The purpose of this post is to give you an overview of the ins and outs of procedural macros so that you feel confident enough to incorporate them into your own Rust arsenal. I'll start off by discussing what makes a declarative macro (macro_rules!
) different from a procedural macro, then I'll discuss the different types of procedural macros, how to define them, where to define them, and the basics of packaging them. At the end I'll walk you through making your very first procedural macro. Here's a taste of where we're going to end up:
I've included below a list of other resources you might find helpful. Sometimes you need to hear the same information explained multiple ways before it really sinks in.

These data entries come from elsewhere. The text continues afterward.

-- ==== Sys2Proof/Machine/CtlSpace.lean ====
section
/-! DEFINITION. The package control space (17_isolation.md R305): what its registers read as, who may read and write them
(Table 17-8), and which event row a write is (04, 08, 15, 17, 18, 20). -/

namespace Sys2Proof.Machine

/-! ### Offsets -/

def offSlot : Nat := 0x20000
def offHand : Nat := 0x24000
def offAtt : Nat := 0x28000
def offDbg : Nat := 0x30000
def offPdir : Nat := 0x100000
def offMirror : Nat := 0x400000

/-- Whether an offset lies in the `n` bytes from `a` on. -/
def inRange (off a n : Nat) : Bool := a ≤ off && off < a + n

/-- Replace bits hi to lo of a number. -/
def setBits (v hi lo x : Nat) : Nat := v - bits v hi lo * 2 ^ lo + x % 2 ^ (hi + 1 - lo) * 2 ^ lo

/-- 64-bit word `j` of a number. -/
def word64 (v j : Nat) : Nat := v / 2 ^ (64 * j) % 2 ^ 64

/-- An expert slot as it reads (Table 08-1). -/
def Slot.code (e : Slot) : Nat := e.expert.toNat + e.refs * 2 ^ 32 + e.use.toNat * 2 ^ 40 + e.part * 2 ^ 41
def Slot.ofBits (v : Nat) : Slot :=
  { expert := BitVec.ofNat 32 v, refs := bits v 39 32, use := v.testBit 40, part := bits v 44 41 }

/-- A page-directory entry as it reads (Table 15-4). -/
def PEnt.code (e : PEnt) : Nat := e.key.toNat + e.page.toNat * 2 ^ 128 + e.valid.toNat * 2 ^ 176 + e.part * 2 ^ 177
def PEnt.ofBits (v : Nat) : PEnt :=
  { key := BitVec.ofNat 128 v, page := BitVec.ofNat 48 (v / 2 ^ 128), valid := v.testBit 176, part := bits v 180 177 }

/-- GSTAT and HRCFG as they read (Tables 15-7, 15-9). -/
def Graph.stat (g : Graph) : Nat := g.st + g.node * 4 + g.err * 2 ^ 14
def HRing.cfg (r : HRing) : Nat := r.size + r.en.toNat * 16 + r.vec * 32

abbrev State.queue (s : State) (i : Nat) : SQ := agetD s.sq i SQ.reset
abbrev State.setQueue (s : State) (i : Nat) (q : SQ) : State := { s with sq := aset s.sq i q }
abbrev State.graph (s : State) (p : Nat) : Graph := agetD s.graphs p Graph.reset
abbrev State.setGraph (s : State) (p : Nat) (g : Graph) : State := { s with graphs := aset s.graphs p g }
abbrev State.hring (s : State) (p : Nat) : HRing := agetD s.rings p HRing.reset
abbrev State.setHring (s : State) (p : Nat) (r : HRing) : State := { s with rings := aset s.rings p r }

/-! ### The debugger window (R360, Tables 20-7 and 18-8) -/

/-- The context that DBGSEL names. -/
def State.dbgCore (s : State) : Nat := s.reg offDbg % 2 ^ 9
def State.dbgCtx (s : State) : Nat := bits (s.reg offDbg) 11 10
def State.dbgX (s : State) : Ctx := s.ctx s.dbgCore s.dbgCtx

/-- Whether the context image may be read and written: a Stopped context of a partition with ATTACH = 1. -/
def State.imageOk (s : State) : Bool := s.dbgX.q.st == .stopped && s.attached s.dbgX.q.part

/-- The partition that holds a core, if any. -/
def State.partOf (s : State) (n : Nat) : Option Nat := (List.range 16).find? fun p => s.holdsCore p n

/-- Whether the scratchpad aperture reaches the selected core. -/
def State.apertureOk (s : State) : Bool := (s.partOf s.dbgCore).any fun p => s.attached p

/-- Physical address of byte `o` of the aperture. -/
def State.apertureAddr (s : State) (o : Nat) : Nat := spad s.dbgCore + bits (s.reg (offDbg + 0x18)) 21 16 * 0x10000 + o

/-- The sequencer fields of the image, by number: landed guards, resume address, privilege, COMPAT, SRKEY, SRCTR, ASTAT,
SCENEBASE − LASTREL as 64 bits in two's complement, SCN, slate-spacing count. -/
def Ctx.imageField (x : Ctx) (i : Nat) : Nat :=
  match i with
  | 0 => (List.range 16).foldl (fun a g => a + (if (x.guard g).val then 2 ^ g else 0)) 0
  | 1 => x.q.pc
  | 2 => x.q.sup.toNat
  | 3 => x.ar.c4.toNat
  | 4 => x.ar.srkey.toNat
  | 5 => x.ar.srctr.toNat
  | 6 => x.ar.astat.toNat
  | 7 => addr64 ((x.q.base : Int) - x.q.lastrel)
  | 8 => x.q.scn
  | _ => x.q.span

/-- The field that stands at offset `o` of the 1024-byte area of the sequencer: its place is not given (log 8). -/
def fieldAt (o : Nat) : Option Nat := (List.range 10).find? fun i => Config.imagePlace i = o

/-- The value of a register that holds one take. -/
def Ctx.regVal (x : Ctx) (c : RCls) (r : Nat) : Nat := ((oneVal (x.takes c r)).getD 0).toNat

/-- The trap CSRs and the stop record in the image (Table 18-8). -/
def TrapRegs.word (t : TrapRegs) (i : Nat) : Nat :=
  match i with
  | 0 => t.tcause.toNat
  | 1 => t.tpc.toNat
  | 2 => t.tfpc.toNat
  | 3 => t.tinfo0.toNat
  | 4 => t.tinfo1.toNat
  | 5 => t.tscr0.toNat
  | 6 => t.tscr1.toNat
  | 7 => t.tscr2.toNat
  | 8 => t.tscr3.toNat
  | 9 => t.stopCause.toNat
  | 10 => t.stopPc.toNat
  | 11 => t.stopFpc.toNat
  | 12 => t.stopInfo0.toNat
  | _ => t.stopInfo1.toNat

/-- The trap CSRs of a context that is not Stopped: no stop record (R360, Table 18-8). -/
def TrapRegs.noStop (t : TrapRegs) : TrapRegs :=
  { t with stopCause := 0, stopPc := 0, stopFpc := 0, stopInfo0 := 0, stopInfo1 := 0 }

/-- The contents of a port, of a window, of the open levels and the levels set aside, and of the traps of a context, as Table 18-8
lists them. -/
def Port.contents (p : Port) : List Nat :=
  (match p.set with
   | none => [0]
   | some u => [1, u.base, u.hv.toNat, u.hnd] ++ u.cnt ++ u.str.map (fun z => (z % 2 ^ 64).toNat) ++
       (u.hrec.elim [0] fun r => [1, r.toNat])) ++ [p.pos] ++ p.check.elim [0] (fun t => [1, t]) ++ [p.refetch.toNat]
def Win.contents (w : Win) : List Nat := [w.vbase, w.size, w.attr, w.rq, w.pbase, w.sup.toNat]
def Ring.contents (g : Ring) : List Nat :=
  [match g.cls with | .s => 0 | .v => 1 | .m => 2 | .csr => 3 | .hnd => 4, g.base, g.len]
def Loop.contents (l : Loop) : List Nat := [l.start, l.count, l.iter, l.zero.toNat] ++ l.rings.flatMap Ring.contents
def Ring.ofContents (c b n : Nat) : Ring :=
  { cls := match c with | 0 => .s | 1 => .v | 2 => .m | 3 => .csr | _ => .hnd, base := b, len := n }
def ringsOf : List Nat → List Ring
  | c :: b :: n :: r => Ring.ofContents c b n :: ringsOf r
  | _ => []
def Loop.ofContents (l : List Nat) : Loop :=
  { start := l.getD 0 0, count := l.getD 1 0, iter := l.getD 2 0, zero := l.getD 3 0 ≠ 0, rings := ringsOf (l.drop 4) }
def Ctx.levels (x : Ctx) : List Nat :=
  x.q.loops.flatMap Loop.contents ++ x.q.aside.flatMap fun a => a.pc :: a.loops.flatMap Loop.contents
def Trap.contents (t : Trap) : List Nat :=
  [t.code, t.sub, t.slot, t.slot2, t.fpc, t.info0, t.info1, t.iat, t.defer.toNat, t.sys.toNat, t.sup.toNat]
def Trap.ofContents (l : List Nat) : Trap :=
  { code := l.getD 0 0, sub := l.getD 1 0, slot := l.getD 2 0, slot2 := l.getD 3 0, fpc := l.getD 4 0, info0 := l.getD 5 0,
    info1 := l.getD 6 0, iat := l.getD 7 0, defer := l.getD 8 0 ≠ 0, sys := l.getD 9 0 ≠ 0, sup := l.getD 10 0 ≠ 0 }
def Ctx.traps (x : Ctx) : List Nat := (x.defer.filterMap (·.trap) ++ x.pendF).flatMap Trap.contents
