/-- The result rows and events of a merge (R291). -/
def Combine.merge (c : Combine) (c4 rn : Bool) : Vec × Vec × Nat :=
  let es := c.counted.flatMap fun a => (lanesOf 32 64 (a.rows.getD 0 0)).zip (lanesOf 32 64 (a.rows.getD 1 0))
  let top := ((es.filter fun e => e.2 ≠ 0xFFFFFFFF).foldl (fun l e => rankInsert e l) []).take c.k
  let vs := if rn then normalise c4 (top.map (·.1)) else (top.map (·.1), 0)
  let fill := 64 - top.length
  (pack 32 (vs.1 ++ List.replicate fill 0xFF800000), pack 32 (top.map (·.2) ++ List.replicate fill 0xFFFFFFFF), vs.2)

/-- The result rows and events of a sum (R291). -/
def Combine.sumRows (c : Combine) (c4 rn : Bool) : Vec × Vec × Nat :=
  let all := c.counted
  let on := all.filter fun a => !a.drop
  let ws := if rn then normalise c4 (on.map (·.w.toNat)) else (on.map (·.w.toNat), 0)
  let lanes := (List.range 64).map fun j =>
    (on.zip ws.1).foldl (fun a p =>
      let t := Fmt.f32.fma c4 p.2 (lane32 (p.1.rows.getD 0 0) j) a.1
      (t.1, evOr a.2 t.2)) (0, 0)
  let row4 := (List.range 8).map fun i =>
    match (on.zip ws.1).find? fun p => p.1.index = i with
    | some p => p.2
    | none => (all.find? fun a => a.index = i).elim 0 (·.w.toNat)
  (pack 32 (lanes.map (·.1)), pack 32 row4, lanes.foldl (fun a x => evOr a x.2) ws.2)

/-- The results of a phase for a participant (R291, R341). -/
def Combine.results (c : Combine) (c4 rn : Bool) : Vec × Vec × Nat :=
  let bad := c.arrs.any fun a => !a.late && a.poison
  let nan := pack 32 (List.replicate 64 Fmt.f32.nan)
  let r := if c.sum then c.sumRows c4 rn else c.merge c4 rn
  if !bad then r
  else if c.sum then (nan, r.2.1, r.2.2) else (nan, pack 32 (List.replicate 64 0xFFFFFFFF), 0)

/-- Close a phase in this cycle if its Nth arrival has come (R290). -/
def State.combClose (s : State) (part grp : Nat) (c : Combine) : State :=
  let key := combKey part grp c.phase
  if c.closed.isNone ∧ c.n ≤ (c.arrs.filter fun a => !a.late).length then
    ({ s with combs := aset s.combs key { c with closed := some s.cyc, rel := s.cyc + 48 } } : State).sched (s.cyc + 48)
      phRelease part grp c.phase (.combineRelease part grp c.phase)
  else { s with combs := aset s.combs key c }

/-- An arrival joins a phase, which it opens if it is the first. -/
def State.combJoin (s : State) (part grp : Nat) (c? : Option Combine) (new : Combine) (a : CArr) : State :=
  match c? with
  | some c => s.combClose part grp { c with arrs := c.arrs ++ [a] }
  | none =>
    (s.combClose part grp { new with arrs := [a] }).sched (s.cyc + 16752) phSched part 4 grp
      (.combineCloseTimeout part grp new.phase)

/-- The record reads of a COMBINE that come after the release of its phase: in the place of a job, which no register waits for. `rel` says
that it arrived before the release, which has written its status. -/
def State.lateJob (s : State) (n k pa status : Nat) (rel : Bool) : Job :=
  { id := 0, ctx := k, slot := 7, fpc := (s.ctx n k).q.pc, iat := s.cyc, sup := (s.ctx n k).q.sup, part := (s.ctx n k).q.part, reg := 64,
    rel := rel, a := pa, b := status, rows := [], poison := false, sub := 0 }

/-- Arrival of participant `who` with the block at offset `off` (R290). It counts, or comes late: before the release it is written
with the others, after it in the next cycle. Its rows are read in the next two cycles. -/
def State.combArrive (s : State) (who off : Nat) (rn : Bool) : State :=
  let n := who / 4
  let k := who % 4
  let h := s.load (spad n + off) 256
  let part := (s.ctx n k).q.part
  let grp := hdrGroup h
  let key := combKey part grp (hdrPhase h)
  let old := aget s.combs key
  let late := old.any fun c => c.closed.isSome
  let a : CArr :=
    { who := who, index := hdrIndex h, rows := [], w := BitVec.ofNat 32 (h / 2 ^ 64), drop := h.testBit 11, rn := rn, off := off,
      late := late, poison := false, bad := false }
  let reads (s : State) : State :=
    (s.sched (s.cyc + 1) phArray n s.cyc 7 (.combineRowRead n k 1)).sched (s.cyc + 2) phArray n s.cyc 7 (.combineRowRead n k 2)
  match old.filter fun c => c.closed.isSome && c.rel ≤ s.cyc with
  | some c => reads (s.modCore n fun x => { x with jobs := x.jobs ++ [s.lateJob n k (spad n + off) (c.status true 0) false] })
  | none =>
    let new : Combine :=
      { phase := hdrPhase h, n := hdrN h, k := hdrK h, sum := hdrSum h, a0 := s.cyc, closed := none, rel := 0, degraded := false,
        arrs := [] }
    reads (s.combJoin part grp old new a)

/-- The phase and the arrival of a context blocked on a combine. -/
def State.combOf (s : State) (n k : Nat) : Option (Nat × Combine × CArr) :=
  match (s.ctx n k).q.block with
  | some ⟨.combine key _, _, false, _, _⟩ =>
    (aget s.combs key).bind fun c => (c.arrs.find? fun a => a.who = whoOf n k).map fun a => (key, c, a)
  | _ => none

- Macros - The Rust Programming Language - First Edition
- Procedural Macros (and custom derive) - The Rust Programming Language - First Edition
- Procedural Macros for Generating Code from Attributes 0 Rust Book
- Macros By Example - The Rust Reference
- Macros - Rust By Example
- Writing complex macros in Rust
- Macros in Rust part 1, part 2, part 3, part 4
- An Overview of Macros in Rust - Steve Klabnik
Declarative Macros
Your first contact with macros is probably macro_rules!
. The macro_rules!
macro defines a declarative macro. These are great when you want to define a shorthand for something tedious or verbose. For example, I'm working on a revamped parser for the view!
macro in relm
, and I want to be able to test that it can parse several different examples, so I wrote a macro to make my tests much more concise.
macro_rules! failed {
($x:ident) => (format!("failed to parse `{}`", $x).as_str())
}
macro_rules! check_example {
($x:ident, $y:path) => ({
let _parse_result: $y = syn::parse_str($x).expect(failed!($x));
})
}
macro_rules! check_examples {
($x:ident, $y:path) => ({
for ex in $x {
check_example!(ex, $y);
}
})
}
#[test]
fn parse_message() {
let examples = vec![
"Message",
"Message(x)",
"Message(x, y, z)"
];
check_examples!(examples, Message);
}
This post isn't about declarative macros, so I'll keep this explanation brief. The failed!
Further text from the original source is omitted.